The answer must consist of every record below, reproduced exactly.
Start of Input for this task
-- ==== Sys2Proof/Laws/PerInstr.lean ====
section
/-! SUPPORT. Facts about every instruction as syntax, one lemma per constructor: TableRow, the word an
instruction is encoded as lies in its own row of the opcode table (30_encoding.md R126, R128). -/

namespace Sys2Proof.Laws

/-- Masking a word masks each nibble. -/
theorem nibbles_and (a b c d e f g h : BitVec 4) :
    nibbles a b c d &&& nibbles e f g h = nibbles (a &&& e) (b &&& f) (c &&& g) (d &&& h) := by
  unfold nibbles; rw [BitVec.and_append, BitVec.and_append, BitVec.and_append]

/-- A word lies in a row when each of its nibbles agrees with the row's under the mask. -/
theorem row_of_nibbles {a b c d : BitVec 4} (ma mb mc md pa pb pc pd : BitVec 4) (ha : a &&& ma = pa)
    (hb : b &&& mb = pb) (hc : c &&& mc = pc) (hd : d &&& md = pd) :
    nibbles a b c d &&& nibbles ma mb mc md = nibbles pa pb pc pd := by rw [nibbles_and, ha, hb, hc, hd]

/-- The nibble of a bank field: bit 7 of the word is 1 (R122). -/
theorem bank_nibble (b : BankReg) : (1#1 ++ b) &&& 8#4 = 8#4 := by revert b; decide

/-- The encoding of an instruction lies in its row. -/
def TableRow.Statement (i : Instr) : Prop := encode i &&& i.row.1 = i.row.2

namespace TableRow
End of Input for this task
[Solution]
-- ==== Sys2Proof/Laws/PerInstr.lean ====
section
/-! SUPPORT. Facts about every instruction as syntax, one lemma per constructor: TableRow, the word an
instruction is encoded as lies in its own row of the opcode table (30_encoding.md R126, R128). -/

namespace Sys2Proof.Laws

/-- Masking a word masks each nibble. -/
theorem nibbles_and (a b c d e f g h : BitVec 4) :
    nibbles a b c d &&& nibbles e f g h = nibbles (a &&& e) (b &&& f) (c &&& g) (d &&& h) := by
  unfold nibbles; rw [BitVec.and_append, BitVec.and_append, BitVec.and_append]

/-- A word lies in a row when each of its nibbles agrees with the row's under the mask. -/
theorem row_of_nibbles {a b c d : BitVec 4} (ma mb mc md pa pb pc pd : BitVec 4) (ha : a &&& ma = pa)
    (hb : b &&& mb = pb) (hc : c &&& mc = pc) (hd : d &&& md = pd) :
    nibbles a b c d &&& nibbles ma mb mc md = nibbles pa pb pc pd := by rw [nibbles_and, ha, hb, hc, hd]

/-- The nibble of a bank field: bit 7 of the word is 1 (R122). -/
theorem bank_nibble (b : BankReg) : (1#1 ++ b) &&& 8#4 = 8#4 := by revert b; decide

/-- The encoding of an instruction lies in its row. -/
def TableRow.Statement (i : Instr) : Prop := encode i &&& i.row.1 = i.row.2

namespace TableRow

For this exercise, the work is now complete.